Top of DATA TO USE

-- ==== Sys2Proof/Laws/PerInstr.lean ====
section
/-! SUPPORT. One lemma per constructor of Instr: its encoding, where it has one, is one 32-bit word (R5, R60, R70). -/

namespace Sys2Proof.Laws

open Sys2Proof

/-- The encoding of an instruction, where it has one, is one 32-bit word. -/
def EncodeBound.Statement (i : Instr) : Prop := ∀ w, encode i = some w → w < 2 ^ 32

theorem noWord {i : Instr} (h : encode i = none) : EncodeBound.Statement i := fun w g => by
  rw [h] at g; exact absurd g (by simp)

theorem inWord {i : Instr} {v : Nat} (h : encode i = some v) (hv : v < 2 ^ 32) : EncodeBound.Statement i := fun w g => by
  rw [h] at g; exact Option.some.inj g ▸ hv

theorem code_lt (a : Sel) : a.code < 32 := by
  cases a <;> simp only [Sel.code] <;> omega
theorem intCode_lt (t : IntTy) : t.code < 8 := by cases t <;> decide
theorem fltCode_lt (t : FltTy) : t.code < 4 := by cases t <;> decide
theorem blkCode_lt (t : BlkTy) : t.code < 7 := by cases t <;> decide
theorem wCode_lt (t : WTy) : t.code < 8 := by cases t <;> decide
theorem cvtCode_lt (t : CvtTy) : t.code < 12 := by
  cases t with
  | int t => have := intCode_lt t; simp only [CvtTy.code]; omega
  | flt t => have := fltCode_lt t; simp only [CvtTy.code]; omega
theorem icond_lt (c : ICond) : c.code < 8 := by cases c <;> decide
theorem fcond_lt (c : FCond) : c.code < 8 := by cases c <;> decide
theorem redOp_lt (c : RedOp) : c.code < 6 := by cases c <;> decide
theorem fredOp_lt (c : FRedOp) : c.code < 3 := by cases c <;> decide
theorem fence_lt (k : FenceKind) : k.code < 3 := by cases k <;> decide
theorem rndField_lt (r : Rnd) : r.field < 4 := by cases r <;> decide
theorem rndMod_lt (r : Rnd) : r.modField < 8 := by cases r <;> decide
theorem bitN_lt (b : Bool) : bitN b < 2 := by cases b <;> decide

theorem packS_lt {op d a b : Nat} {ea eb : Bool} {fn : Nat} (ho : op < 64) (hd : d < 32) (ha : a < 32) (hb : b < 32)
    (hf : fn < 512) : packS op d a b ea eb fn < 2 ^ 32 := by
  have := bitN_lt ea
  have := bitN_lt eb
  unfold packS
  omega

theorem packI_lt {op d a : Nat} {e : Bool} {imm : Nat} (ho : op < 64) (hd : d < 32) (ha : a < 32) (hi : imm < 2 ^ 15) :
    packI op d a e imm < 2 ^ 32 := by
  have := bitN_lt e
  unfold packI
  omega

theorem packN_lt {op t a b c rnd : Nat} {sat : Bool} {mod : Nat} (ho : op < 256) (ht : t < 8) (ha : a < 32) (hb : b < 32)
    (hc : c < 32) (hr : rnd < 4) (hm : mod < 8) : packN op t a b c rnd sat mod < 2 ^ 32 := by
  have := bitN_lt sat
  unfold packN
  omega
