theorem quantVal_finite {k : Nat} (h0 : 0 < scaleE sc) (h255 : scaleE sc < 255) (h : finite f a)
    (hk : Nearest r (decide (ratOf f a < 0)) u
      (|ratOf f a| * 2 ^ (BlkTy.w t - 1) / (2 ^ (scaleE sc - 127 : ℤ) * (1 + scaleF sc / 256))) k) :
    let v : ℤ := if ratOf f a < 0 then -(k : ℤ) else k
    quantVal t f r u sc a =
      if topOf t < v then { val := { m := topOf t, fwd := sc }, fl := fSat ||| fInx }
      else if v < -topOf t - 1 then { val := { m := -topOf t - 1, fwd := sc }, fl := fSat ||| fInx }
      else { val := { m := v, fwd := sc }, fl := flagIf (decide ((k : ℚ) ≠
        |ratOf f a| * 2 ^ (BlkTy.w t - 1) / (2 ^ (scaleE sc - 127 : ℤ) * (1 + scaleF sc / 256)))) fInx } := by
  intro v
  obtain ⟨m, e, hval, hrat⟩ := fVal_of_finite h
  rw [hval] at hrat
  have hA : ratOf f a < 0 ↔ signBit f a = true ∧ m ≠ 0 := hrat ▸ rat_neg_iff
  have habs : |ratOf f a| = m * 2 ^ e := hrat ▸ abs_rat
  obtain ⟨hnear, hv⟩ := nearest_signed (m := m) hA (fun hm => by rw [habs, hm]; simp) hk
  rw [habs, ← block_units t sc m e] at hnear ⊢
  have hv : signedOf (signBit f a) k = v := hv.symm
  have hq := roundQuot_nearest (by positivity) hnear
  have hlo : -((2 ^ (BlkTy.w t - 1) : Nat) : ℤ) = -topOf t - 1 := by rw [topOf]; push_cast; ring
  have hhi : ((2 ^ (BlkTy.w t - 1) : Nat) : ℤ) - 1 = topOf t := by rw [topOf]; push_cast; rfl
  rw [quantVal, hval]
  refine (if_neg (by simp [h255.ne, FVal.isNan])).trans ((if_neg h0.ne').trans ?_)
  simp only [hq, hv, hlo, hhi]

/-- What a quantised element carries fits its fields: a scale of sixteen bits. -/
theorem quantVal_fwd_lt (t : BlkTy) (f : FltTy) (r : Rnd) (u a : Nat) (h : sc < 2 ^ 16) :
    (quantVal t f r u sc a).val.fwd < 2 ^ 16 := by
  unfold quantVal
  dsimp only
  split
  · simp
  split
  · simp
  split
  · simp
  · exact h
  · split_ifs <;> exact h

end

/-! ### Products and sums (R143, R144) -/

section
variable {ta tb : BlkTy} {sa ma sb mb : Nat}

/-- The product of two elements one of which is in a NaN block. -/
theorem blkProd_nan (h : scaleE sa = 255 ∨ scaleE sb = 255) : blkProd ta tb sa ma sb mb = .nan false := by
  unfold blkProd
  rcases h with h | h
  · rw [blkVal_nan ma h]
  · rw [blkVal_nan mb h]
    cases blkVal ta sa ma <;> rfl

/-- The exact product of two elements: zero where one is in a zero block. -/
def prodRat (ta tb : BlkTy) (sa ma sb mb : Nat) : ℚ :=
  if scaleE sa = 0 ∨ scaleE sb = 0 then 0 else blkRat ta sa ma * blkRat tb sb mb

theorem rat_mul (na nb : Bool) (a b : Nat) (ea eb : ℤ) : (FVal.fin (na != nb) (a * b) (ea + eb)).rat =
    (FVal.fin na a ea).rat * (FVal.fin nb b eb).rat := by
  simp only [FVal.rat, cast_signedOf, zpow_add₀ (two_ne_zero (α := ℚ))]
  push_cast
  cases na <;> cases nb <;> simp <;> ring

/-- An element of a block that is no NaN block is a finite value. -/
theorem blkVal_cases {t : BlkTy} {sc : Nat} (m : Nat) (h : scaleE sc ≠ 255) :
    ∃ n q e, blkVal t sc m = .fin n q e ∧ (FVal.fin n q e).rat = if scaleE sc = 0 then 0 else blkRat t sc m := by
  by_cases h0 : scaleE sc = 0
  · exact ⟨_, _, _, blkVal_zero m h0, by rw [if_pos h0, rat_eq_zero]⟩
  · have hle := scaleE_le sc
    have hrat := rat_blkVal (t := t) m (Nat.pos_of_ne_zero h0) (by omega)
    rw [blkVal_finite m (Nat.pos_of_ne_zero h0) (by omega)] at hrat
    exact ⟨_, _, _, blkVal_finite m (Nat.pos_of_ne_zero h0) (by omega), by rw [if_neg h0, hrat]⟩

theorem blkProd_finite (h : ¬ (scaleE sa = 255 ∨ scaleE sb = 255)) :
    ∃ n q e, blkProd ta tb sa ma sb mb = .fin n q e ∧ (FVal.fin n q e).rat = prodRat ta tb sa ma sb mb := by
  obtain ⟨ha, hb⟩ := not_or.1 h
  obtain ⟨na, qa, ea, hva, hra⟩ := blkVal_cases (t := ta) ma ha
  obtain ⟨nb, qb, eb, hvb, hrb⟩ := blkVal_cases (t := tb) mb hb
  refine ⟨na != nb, qa * qb, ea + eb, by rw [blkProd, hva, hvb], ?_⟩
  rw [rat_mul, hra, hrb, prodRat]
  split_ifs <;> simp_all

end

theorem sumDyadic_rat (i e j g : ℤ) :
    ((sumDyadic i e j g).1 : ℚ) * 2 ^ (sumDyadic i e j g).2 = i * 2 ^ e + j * 2 ^ g := by
  have scale : ∀ y, min e g ≤ y → ((2 ^ (y - min e g).toNat : Nat) : ℚ) * 2 ^ min e g = 2 ^ y := by
    intro y hy
    rw [Nat.cast_pow, Nat.cast_two, ← zpow_natCast, Int.toNat_of_nonneg (by omega), ← zpow_add₀ two_ne_zero]
    ring_nf
  simp only [sumDyadic]
  rw [← scale e (min_le_left e g), ← scale g (min_le_right e g)]
  push_cast
  ring

/-- The model's sum of finite values is exact. -/
theorem sumVals_finite {ps : List FVal} (h : ∀ p ∈ ps, ∃ n m e, p = .fin n m e) :
    ∃ s : ℤ × ℤ, sumVals ps = some s ∧ (s.1 : ℚ) * 2 ^ s.2 = (ps.map FVal.rat).sum := by
  induction ps with
  | nil => exact ⟨(0, 0), rfl, by simp⟩
  | cons p ps ih =>
    obtain ⟨s, hs, hsum⟩ := ih fun p hp => h p (List.mem_cons_of_mem _ hp)
    obtain ⟨n, m, e, rfl⟩ := h p List.mem_cons_self
    refine ⟨_, by rw [sumVals, hs]; rfl, ?_⟩
    rw [List.map_cons, List.sum_cons, ← hsum, FVal.rat]
    dsimp only
    split
    next hz => simp [hz]
    · exact sumDyadic_rat _ _ _ _

theorem sumVals_nan {ps : List FVal} {q : Bool} (h : .nan q ∈ ps) : sumVals ps = none := by
  induction ps with
  | nil => cases h
  | cons p ps ih =>
    cases p with
    | nan q => rfl
    | inf n => rfl
    | fin n m e =>
      rw [sumVals, ih ((List.mem_cons.1 h).resolve_left (by simp))]
      rfl

section
variable {r : Rnd} {sat : Bool} {u : Nat}

theorem bmulVal_finite {ta tb : BlkTy} {sa ma sb mb : Nat} (h : ¬ (scaleE sa = 255 ∨ scaleE sb = 255)) :
    (prodRat ta tb sa ma sb mb = 0 → bmulVal ta tb r sat u sa ma sb mb = { val := 0, fl := fNone }) ∧
      (prodRat ta tb sa ma sb mb ≠ 0 →
        RoundsTo .f32 r sat u (prodRat ta tb sa ma sb mb) (bmulVal ta tb r sat u sa ma sb mb)) := by
  obtain ⟨n, m, e, hval, hrat⟩ := blkProd_finite (ta := ta) (tb := tb) (ma := ma) (mb := mb) h
  rw [bmulVal, hval, ← hrat]
  refine ⟨fun h0 => ?_, fun h0 => roundExact_rounds .f32 r sat u false rfl h0⟩
  exact (roundExact_zero .f32 r sat u false e (signedOf_eq_zero.2 (rat_eq_zero.1 h0))).trans (by rw [fZero_false])

theorem bdotVal_nan {ps : List FVal} {q : Bool} (h : .nan q ∈ ps) :
    bdotVal r sat u ps = { val := fNaN .f32, fl := fNone } := by
  rw [bdotVal, sumVals_nan h]
  rfl

theorem bdotVal_finite {ps : List FVal} (h : ∀ p ∈ ps, ∃ n m e, p = .fin n m e) :
    ((ps.map FVal.rat).sum = 0 → bdotVal r sat u ps = { val := 0, fl := fNone }) ∧
      ((ps.map FVal.rat).sum ≠ 0 → RoundsTo .f32 r sat u (ps.map FVal.rat).sum (bdotVal r sat u ps)) := by
  obtain ⟨s, hs, hsum⟩ := sumVals_finite h
  rw [bdotVal, hs]
  refine ⟨fun h0 => ?_, fun h0 => roundExact_rounds .f32 r sat u false hsum h0⟩
  rw [← hsum, mul_eq_zero, or_iff_left (by positivity), Int.cast_eq_zero] at h0
  exact (roundExact_zero .f32 r sat u false _ h0).trans (by rw [fZero_false])

end

theorem blockValues : BlockValues := by
  unfold BlockValues
  refine ⟨fun t d r sat u sc m => ⟨dequantVal_nan t d r sat u m, dequantVal_zero t d r sat u m, fun h0 h255 hv =>
    ⟨dequantVal_rounds t d r sat u m h0 h255 hv, dequantVal_exact t d r sat u m h0 h255 hv⟩⟩,
    fun t f r u sc a k => ⟨quantVal_nan, quantVal_zero, fun h0 h255 => ⟨fun n => quantVal_inf h0 h255, fun hf hk => ?_⟩⟩,
    fun ta tb r sat u sa ma sb mb => ?_, fun ta tb r sat u es => ?_⟩
  · have heq := quantVal_finite h0 h255 hf hk
    have htop : -topOf t - 1 ≤ topOf t := by cases t <;> decide
    refine ⟨fun h => heq.trans (if_pos h), fun h => heq.trans ?_, fun h h' => heq.trans ?_⟩
    · exact (if_neg (not_lt.2 ((le_of_lt h).trans htop))).trans (if_pos h)
    · exact (if_neg (not_lt.2 h')).trans (if_neg (not_lt.2 h))
  · intro x v nan zero
    have hprod : zero ↔ prodRat ta tb sa ma sb mb = 0 := by
      simp only [zero, prodRat, ite_eq_left_iff, v]
      tauto
    refine ⟨fun h => ?_, fun h hz => (bmulVal_finite h).1 (hprod.1 hz), fun h hz => ?_⟩
    · simp only [x, bmulVal, blkProd_nan h]
      rfl
    · have := (bmulVal_finite (r := r) (sat := sat) (u := u) h).2 (hprod.not.1 hz)
      rwa [prodRat, if_neg (by tauto)] at this
  · intro x nan v
    have hprod : ¬ nan → ∀ e ∈ es, ∃ n m g, blkProd ta tb e.1 e.2.1 e.2.2.1 e.2.2.2 = .fin n m g ∧
        (FVal.fin n m g).rat = prodRat ta tb e.1 e.2.1 e.2.2.1 e.2.2.2 :=
      fun h e he => blkProd_finite fun hn => h ⟨e, he, hn⟩
    have hfin : ¬ nan → ∀ p ∈ es.map fun e => blkProd ta tb e.1 e.2.1 e.2.2.1 e.2.2.2, ∃ n m g, p = .fin n m g := by
      intro h p hp
      obtain ⟨e, he, rfl⟩ := List.mem_map.1 hp
      obtain ⟨n, m, g, hval, -⟩ := hprod h e he
      exact ⟨n, m, g, hval⟩
    have hsum : ¬ nan → ((es.map fun e => blkProd ta tb e.1 e.2.1 e.2.2.1 e.2.2.2).map FVal.rat).sum = v := by
      intro h
      rw [List.map_map]
      refine congrArg List.sum (List.map_congr_left fun e he => ?_)
      obtain ⟨n, m, g, hval, hrat⟩ := hprod h e he
      rw [Function.comp_apply, hval, hrat]
      rfl
    refine ⟨?_, fun h hz => (bdotVal_finite (hfin h)).1 ((hsum h).trans hz), fun h hz => ?_⟩
    · rintro ⟨e, he, hn⟩
      exact bdotVal_nan (q := false) (List.mem_map.2 ⟨e, he, blkProd_nan hn⟩)
    · have := (bdotVal_finite (r := r) (sat := sat) (u := u) (hfin h)).2 ((hsum h).trans_ne hz)
      rwa [hsum h] at this

end Sys2Proof.Machine
end

section
/-! SUPPORT. The results of the operations of a node: their lanes, pairs, masks and flags (R17, R126, R138). -/

namespace Sys2Proof.Machine

open Sys2Proof Sys2Proof.Claims

/-! ### Masks -/

theorem bitN_le (b : Bool) : bitN b ≤ 1 := by cases b <;> simp [bitN]

section
variable (f : Nat → Bool)

theorem maskSum_lt (n : Nat) : (List.range n).foldl (fun a i => a + bitN (f i) * 2 ^ i) 0 < 2 ^ n := by
  induction n with
  | zero => simp
  | succ n ih =>
    rw [List.range_succ, List.foldl_append, pow_succ]
    have hb := Nat.mul_le_mul_right (2 ^ n) (bitN_le (f n))
    simp only [List.foldl_cons, List.foldl_nil]
    omega

theorem maskSum_testBit (n i : Nat) :
    ((List.range n).foldl (fun a i => a + bitN (f i) * 2 ^ i) 0).testBit i = (decide (i < n) && f i) := by
  induction n with
  | zero => simp
  | succ n ih =>
    rw [List.range_succ, List.foldl_append]
    simp only [List.foldl_cons, List.foldl_nil]
    rw [add_comm, mul_comm, Nat.testBit_two_pow_mul_add _ (maskSum_lt f n), ih]
    rcases lt_trichotomy i n with h | rfl | h
    · simp [h, h.trans (Nat.lt_succ_self n)]
    · cases f i <;> simp [bitN]
    · have hb : bitN (f n) < 2 ^ (i - n) := (bitN_le (f n)).trans_lt (Nat.one_lt_two_pow (by omega))
      rw [if_neg (by omega), Nat.testBit_lt_two_pow hb, decide_eq_false (by omega)]
      rfl

theorem getLsbD_mkMask {i : Nat} (hi : i < 16) : (mkMask f).getLsbD i = f i := by
  rw [mkMask, BitVec.getLsbD_ofNat, maskSum_testBit]
  simp [hi]

end

theorem getLsbD_pairMask (m : BitVec 16) {i : Nat} (hi : i < 16) : (pairMask m).getLsbD i = m.getLsbD (2 * (i / 2)) := by
  rw [pairMask, getLsbD_mkMask _ hi, mul_comm]

theorem getLsbD_narrowMask (m : BitVec 16) {i : Nat} (hi : i < 16) :
    (narrowMask m).getLsbD i = (i % 2 == 0 && m.getLsbD i) := getLsbD_mkMask _ hi

theorem mem_activeLanes {m : BitVec 16} {k : Nat} : k ∈ activeLanes m ↔ k < 16 ∧ m.getLsbD k = true := by
  simp [activeLanes, laneOn]

theorem mem_activePairs {m : BitVec 16} {k : Nat} : k ∈ activePairs m ↔ k < 8 ∧ m.getLsbD (2 * k) = true := by
  simp [activePairs, pairOn]

/-! ### Flags -/

/-- Flags merge: one is set where one of the merged ones is. -/
theorem getLsbD_foldl_or (f : Nat → Flags) (l : List Nat) (z : Flags) (j : Nat) :
    (l.foldl (fun a i => a ||| f i) z).getLsbD j = true ↔ z.getLsbD j = true ∨ ∃ i ∈ l, (f i).getLsbD j = true := by
  induction l generalizing z with
  | nil => simp
  | cons i l ih => simp [ih, or_assoc]

theorem getLsbD_fNone (j : Nat) : fNone.getLsbD j = false := by simp [fNone]

/-! ### Lane-wise and pair-wise results -/

/-- The patterns that an element holds. -/
def elemSize (wide : Bool) : Nat := if wide then 2 ^ 64 else 2 ^ 32

theorem mappedOn_lane {m : BitVec 16} {k : Nat} : mappedOn m false false k ↔ k < 16 ∧ m.getLsbD k = true := by
  simp [mappedOn]

theorem mappedOn_pair {m : BitVec 16} {sw : Bool} {k : Nat} : mappedOn m sw true k ↔ k < 8 ∧ m.getLsbD (2 * k) = true := by
  simp [mappedOn]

Bottom of DATA TO USE

# THE TASK
Please say how many lines in the records above contain the string "variable", giving no other words.

# YOUR RESPONSE
3